Step 1: Create a Virtual Environment

Isolating your installation in a virtual environment prevents dependency conflicts with other Python projects.

python -m venv whisperx-env source whisperx-env/bin/activate # On Windows: whisperx-envScriptsactivate 

Step 2: Install PyTorch First

Install PyTorch before WhisperX, using the version matched to your hardware. Example for CUDA 11.8:

pip install torch torchvision torchaudio --index-url https://download.pytorch.org/whl/cu118 

For CPU-only systems:

pip install torch torchvision torchaudio 

Step 3: Install WhisperX

pip install whisperx 

This pulls in faster-whisper, transformers, and other core dependencies automatically.

Step 4: Set Up Speaker Diarization (Optional)

If you need speaker diarization — the ability to label which speaker said what — you'll need to:

  1. Create a free account at Hugging Face
  2. Accept the user agreements for the PyAnnote speaker diarization models
  3. Generate an access token from your Hugging Face account settings

Without completing this step, diarization will fail with an authentication error. The base transcription and alignment features work without it.

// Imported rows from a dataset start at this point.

/-- Settles O44: its fragments are those of its rectangle, where no denominator is 0. -/
theorem spriteFragments : Obligations.SpriteFragments := by
  intro e v0 v1 pa pb
  refine ⟨fun x y => ?_, pairwise_map_filter_rectPixels (fun _ => rfl) _ _ _ _ _, fun fr hfr => ?_⟩
  · rw [spriteFrags, exists_frag_at_iff (fun _ => rfl), List.mem_filter, mem_spriteRect]
    exact and_comm
  · obtain ⟨p, rfl, hx, hy⟩ := frag_of_mem_spriteFrags hfr
    intro dx dy lerp along mean
    have dx_ne : dx ≠ 0 := sub_ne_zero_of_between hx
    have dy_ne : dy ≠ 0 := sub_ne_zero_of_between hy
    have floored (a b : Nat) (num : Int) {den : Int} (h : den ≠ 0) : lerpFloor a b num den = lerp a b num den :=
      lerpFloor_eq a b num den h
    have channel (a b : Nat) : spriteChannel a b pa pb p = mean a b :=
      floored a b _ (mul_ne_zero (mul_ne_zero two_ne_zero dx_ne) dy_ne)
    have constant {a b : BitVec 8} (h : a = b) : spriteChannel a.toNat b.toNat pa pb p = b.toNat :=
      h ▸ lerpFloor_self _ _ _
    refine ⟨dx_ne, dy_ne, rfl, rfl, ?_, fun fst => ?_, fun fst => ?_, constant, constant, constant⟩
    · rw [← channel, ← channel, ← channel]
      rfl
    · rw [← floored _ _ _ dx_ne, ← floored _ _ _ dy_ne]
      exact if_pos fst
    · exact if_neg (by simp [fst])

end Sys2Proof.Machine

/-! # Source colours

Every channel has 8 bits at a vertex and in a texel, and every operation on the way to the source colour keeps 8 bits
(R332, R416). -/

namespace Sys2Proof.Machine

/-- A colour whose four channels have 8 bits. -/
def Colour.Bytes (c : Colour) : Prop := Byte8 c.r ∧ Byte8 c.g ∧ Byte8 c.b ∧ Byte8 c.a

theorem byte8_toNat (v : BitVec 8) : Byte8 v.toNat := ⟨Int.natCast_nonneg _, by have := v.isLt; omega⟩

theorem byte8_zero : Byte8 0 := ⟨le_rfl, by decide⟩

theorem byte8_min_255 {v : Int} (h : 0 ≤ v) : Byte8 (min 255 v) := ⟨le_min (by decide) h, min_le_left _ _⟩

theorem byte8_ite {p : Prop} [Decidable p] {u v : Int} (hu : Byte8 u) (hv : Byte8 v) : Byte8 (if p then u else v) := by
  split_ifs
  · exact hu
  · exact hv

/-! ## Texels -/

/-- A channel of five bits, shifted left by three (R401). -/
theorem byte8_toNat_mul_eight (v : BitVec 5) : Byte8 ((v.toNat : Int) * 8) := by
  have := v.isLt
  exact ⟨by omega, by omega⟩

theorem byte8_texaTa0 (texa : Word) : Byte8 (texaTa0 texa) := byte8_toNat (texa.extractLsb 7 0)

theorem byte8_texaTa1 (texa : Word) : Byte8 (texaTa1 texa) := byte8_toNat (texa.extractLsb 39 32)

theorem byte8_texaAlpha24 (texa : Word) (raw : VWord) : Byte8 (texaAlpha24 texa raw) :=
  byte8_ite byte8_zero (byte8_texaTa0 texa)

theorem byte8_texaAlpha16 (texa : Word) (raw : VWord) : Byte8 (texaAlpha16 texa raw) :=
  byte8_ite (byte8_texaTa1 texa) (byte8_ite byte8_zero (byte8_texaTa0 texa))

theorem bytes_colour8 (raw : VWord) {a : Int} (h : Byte8 a) : (colour8 raw a).Bytes :=
  ⟨byte8_toNat (raw.extractLsb 7 0), byte8_toNat (raw.extractLsb 15 8), byte8_toNat (raw.extractLsb 23 16), h⟩

theorem bytes_colour5 (raw : VWord) {a : Int} (h : Byte8 a) : (colour5 raw a).Bytes :=
  ⟨byte8_toNat_mul_eight (raw.extractLsb 4 0), byte8_toNat_mul_eight (raw.extractLsb 9 5),
    byte8_toNat_mul_eight (raw.extractLsb 14 10), h⟩

/-- Whatever the raw bits, a decoded texel has 8 bits a channel (R401, R402). -/
theorem bytes_decodeTexel (texa : Word) (p : Psm) (raw : VWord) : (decodeTexel texa p raw).Bytes := by
  unfold decodeTexel
  split
  · exact bytes_colour8 raw (byte8_toNat (raw.extractLsb 31 24))
  · exact bytes_colour8 raw (byte8_texaAlpha24 texa raw)
  · exact bytes_colour5 raw (byte8_texaAlpha16 texa raw)

/-- A texel is decoded from VRAM, from the CLUT or from a free value (R400, R404, R575). -/
theorem bytes_texelAt (e : Env) (lm : LocalMem) (i j key : Nat) : (texelAt e lm i j key).Bytes := by
  unfold texelAt
  split
  · exact bytes_decodeTexel _ _ _
  · exact bytes_decodeTexel _ _ _

/-! ## Filters -/

/-- The bilinear filter stays inside any bounds of its four texels: the weights are not negative and add up to 256
(R398). -/
theorem bilinear_between {fu fv c00 c10 c01 c11 lo hi : Int} (fu0 : 0 ≤ fu) (fu16 : fu < 16) (fv0 : 0 ≤ fv)
    (fv16 : fv < 16) (h00 : lo ≤ c00 ∧ c00 ≤ hi) (h10 : lo ≤ c10 ∧ c10 ≤ hi) (h01 : lo ≤ c01 ∧ c01 ≤ hi)
    (h11 : lo ≤ c11 ∧ c11 ≤ hi) :
    lo ≤ bilinear fu fv c00 c10 c01 c11 ∧ bilinear fu fv c00 c10 c01 c11 ≤ hi := by
  have w00 : 0 ≤ (16 - fu) * (16 - fv) := mul_nonneg (by omega) (by omega)
  have w10 : 0 ≤ fu * (16 - fv) := mul_nonneg fu0 (by omega)
  have w01 : 0 ≤ (16 - fu) * fv := mul_nonneg (by omega) fv0
  have w11 : 0 ≤ fu * fv := mul_nonneg fu0 fv0
  constructor
  · refine (Int.le_ediv_iff_mul_le (by decide)).2 ?_
    linarith [mul_le_mul_of_nonneg_left h00.1 w00, mul_le_mul_of_nonneg_left h10.1 w10,
      mul_le_mul_of_nonneg_left h01.1 w01, mul_le_mul_of_nonneg_left h11.1 w11]
  · refine Int.le_of_lt_add_one ((Int.ediv_lt_iff_lt_mul (by decide)).2 ?_)
    linarith [mul_le_mul_of_nonneg_left h00.2 w00, mul_le_mul_of_nonneg_left h10.2 w10,
      mul_le_mul_of_nonneg_left h01.2 w01, mul_le_mul_of_nonneg_left h11.2 w11]

theorem bytes_sampleBilinear (e : Env) (lm : LocalMem) (U V : Int) : (sampleBilinear e lm U V).Bytes := by
  have filtered {c00 c10 c01 c11 : Int} (h00 : Byte8 c00) (h10 : Byte8 c10) (h01 : Byte8 c01) (h11 : Byte8 c11) :
      Byte8 (bilinear ((U - 8) % 16) ((V - 8) % 16) c00 c10 c01 c11) :=
    bilinear_between (by omega) (by omega) (by omega) (by omega) h00 h10 h01 h11
  obtain ⟨r00, g00, b00, a00⟩ := bytes_texelAt e lm (wrapU e.K ((U - 8) / 16)) (wrapV e.K ((V - 8) / 16)) 0
  obtain ⟨r10, g10, b10, a10⟩ := bytes_texelAt e lm (wrapU e.K ((U - 8) / 16 + 1)) (wrapV e.K ((V - 8) / 16)) 1
  obtain ⟨r01, g01, b01, a01⟩ := bytes_texelAt e lm (wrapU e.K ((U - 8) / 16)) (wrapV e.K ((V - 8) / 16 + 1)) 2
  obtain ⟨r11, g11, b11, a11⟩ := bytes_texelAt e lm (wrapU e.K ((U - 8) / 16 + 1)) (wrapV e.K ((V - 8) / 16 + 1)) 3
  exact ⟨filtered r00 r10 r01 r11, filtered g00 g10 g01 g11, filtered b00 b10 b01 b11, filtered a00 a10 a01 a11⟩

theorem bytes_sampleTex (e : Env) (lm : LocalMem) (tc : TexCoord) : (sampleTex e lm tc).Bytes := by
  unfold sampleTex
  split
  · exact bytes_sampleBilinear e lm _ _
  · exact bytes_texelAt e lm _ _ _

/-! ## Texture function and fog -/

theorem modulate_nonneg {t f : Int} (ht : Byte8 t) (hf : Byte8 f) : 0 ≤ modulate t f :=
  Int.ediv_nonneg (mul_nonneg ht.1 hf.1) (by decide)

theorem byte8_tfxChannel (tfx : Nat) {t f fa : Int} (ht : Byte8 t) (hf : Byte8 f) (ha : Byte8 fa) :
    Byte8 (tfxChannel tfx t f fa) := by
  unfold tfxChannel
  split
  · exact byte8_min_255 (modulate_nonneg ht hf)
  · exact ht
  · exact byte8_min_255 (add_nonneg (modulate_nonneg ht hf) ha.1)

theorem byte8_tfxAlpha (tfx : Nat) (tcc : Bool) {ta fa : Int} (ht : Byte8 ta) (hf : Byte8 fa) :
    Byte8 (tfxAlpha tfx tcc ta fa) := by
  unfold tfxAlpha
  refine byte8_ite ?_ hf
  split
  · exact byte8_min_255 (modulate_nonneg ht hf)
  · exact byte8_min_255 (add_nonneg ht.1 hf.1)
  · exact ht

theorem bytes_tfxColour (K : Context) {t f : Colour} (ht : t.Bytes) (hf : f.Bytes) : (tfxColour K t f).Bytes := by
  obtain ⟨tr, tg, tb, ta⟩ := ht
  obtain ⟨fr, fg, fb, fa⟩ := hf
  exact ⟨byte8_tfxChannel _ tr fr fa, byte8_tfxChannel _ tg fg fa, byte8_tfxChannel _ tb fb fa,
    byte8_tfxAlpha _ _ ta fa⟩

/-- Fog takes a mean of two channels over 256 with weights that add up to 255 (R415). -/
theorem byte8_fogChannel {f c fc : Int} (hf : Byte8 f) (hc : Byte8 c) (hfc : Byte8 fc) : Byte8 (fogChannel f c fc) := by
  obtain ⟨f0, f255⟩ := hf
  have rest : 0 ≤ 255 - f := by omega
  have low : 0 ≤ f * c + (255 - f) * fc := add_nonneg (mul_nonneg f0 hc.1) (mul_nonneg rest hfc.1)
  have high : f * c + (255 - f) * fc ≤ f * 255 + (255 - f) * 255 :=
    add_le_add (mul_le_mul_of_nonneg_left hc.2 f0) (mul_le_mul_of_nonneg_left hfc.2 rest)
  unfold fogChannel
  exact ⟨by omega, by omega⟩

theorem bytes_fogColour (fogcol : Word) {f : Int} {c : Colour} (hf : Byte8 f) (hc : c.Bytes) :
    (fogColour fogcol f c).Bytes := by
  obtain ⟨r, g, b, a⟩ := hc
  exact ⟨byte8_fogChannel hf r (byte8_toNat (fogcol.extractLsb 7 0)),
    byte8_fogChannel hf g (byte8_toNat (fogcol.extractLsb 15 8)),
    byte8_fogChannel hf b (byte8_toNat (fogcol.extractLsb 23 16)), a⟩

/-- A fragment's source colour has 8 bits a channel when its own colour and fog have (R380, R416). -/
theorem bytes_sourceColour (e : Env) (lm : LocalMem) {fr : Frag} (hc : fr.c.Bytes) (hf : Byte8 fr.f) :
    (sourceColour e lm fr).Bytes := by
  have textured : (if e.attr.tme then tfxColour e.K (sampleTex e lm fr.tc) fr.c else fr.c).Bytes := by
    split
    · exact bytes_tfxColour e.K (bytes_sampleTex e lm fr.tc) hc
    · exact hc
  unfold sourceColour
  dsimp only
  split
  · exact bytes_fogColour _ hf textured
  · exact textured

/-! ## The fragments of the primitives -/

theorem Vertex.bytes_colour (v : Vertex) : v.colour.Bytes :=
  ⟨byte8_toNat v.r, byte8_toNat v.g, byte8_toNat v.b, byte8_toNat v.a⟩

theorem bytes_pointFrags {e : Env} {v : Vertex} {fr : Frag} (h : fr ∈ pointFrags e v) : fr.c.Bytes ∧ Byte8 fr.f := by
  unfold pointFrags at h
  split at h
  · rw [List.mem_singleton.1 h]
    exact ⟨v.bytes_colour, byte8_toNat v.f⟩
  · cases h
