-- ==== Sys2Proof/Syntax.lean ====
section
/-! DEFINITION. The command set: one constructor of `Instr` per row of spec/opcode_table.json (R302, R307), and the names
of the ways a word can fail to be a command (R306). -/

namespace Sys2Proof

/-- A command of the block (`Command` of R305 without `ILLEGAL`, which is the decoder's verdict and no instruction). -/
inductive Instr where
  /-- `NOP` (R420). -/
  | nop
  /-- `EVALU c, #n`: evaluate context `c` on the unsigned sample `n` (R430). -/
  | evalu (c : CtxIndex) (n : BitVec 16)
  /-- `EVALX c`: evaluate context `c` on the sample held in `XIN` (R440). -/
  | evalx (c : CtxIndex)
  /-- `CLEAR c`: zero the delay registers and `OUT` of context `c` (R450). -/
  | clear (c : CtxIndex)
deriving DecidableEq, Repr

/-- Why a word decodes as `ILLEGAL`: the five bullets of R306. The block records none of these names (R703), only the bit
`ILLCMD`; where several apply, the decoder answers the first in this order of tests (log 8). -/
inductive Illegal where
  /-- `OP` is `0x4` to `0xF`. -/
  | reservedOp
  /-- `OP` is 0 and a bit of 27:0 is set. -/
  | nopBitsSet
  /-- `EVALU` with a bit of 23:16 set. -/
  | reservedFieldSet
  /-- `EVALX` or `CLEAR` with a bit of 23:0 set. -/
  | operandBitsSet
  /-- `CTX` is at or above `NUM_CONTEXTS`. -/
  | noSuchContext
deriving DecidableEq, Repr

end Sys2Proof
end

Running WhisperX After Installation 🎙️

Once installed, you can run WhisperX from the command line:

whisperx audio.mp3 --model large-v2 --align_model WAV2VEC2_ASR_LARGE_LV60K_960H --language en 

Or use it in Python scripts by importing it as a library, which gives you more control over output format, batch size, and compute type.

Common Installation Problems

No module named whisperx — Usually means you installed into the wrong Python environment. Confirm your virtual environment is activated.

CUDA out of memory — Reduce the --batch_size parameter or switch to a smaller model like base or small.

ffmpeg not found — FFmpeg isn't in your system PATH. Reinstall it and verify with ffmpeg -version in your terminal.

PyAnnote authentication errors — You haven't accepted the model terms on Hugging Face, or your token isn't correctly passed as --hf_token.

What Shapes Your Experience

WhisperX behaves differently depending on factors specific to your setup:

  • Your GPU's VRAM determines which model sizes you can run without memory errors
  • Your audio quality affects transcription accuracy — background noise, overlapping speakers, and low bitrate recordings all introduce errors
  • Your operating system and CUDA version affect which PyTorch build you need
  • Whether you need diarization adds a meaningful layer of setup complexity and a Hugging Face dependency

The base installation is straightforward for users comfortable with Python environments. The complexity scales up as you add GPU acceleration and diarization — and exactly how that plays out depends on what your machine is running and what your workflow actually requires.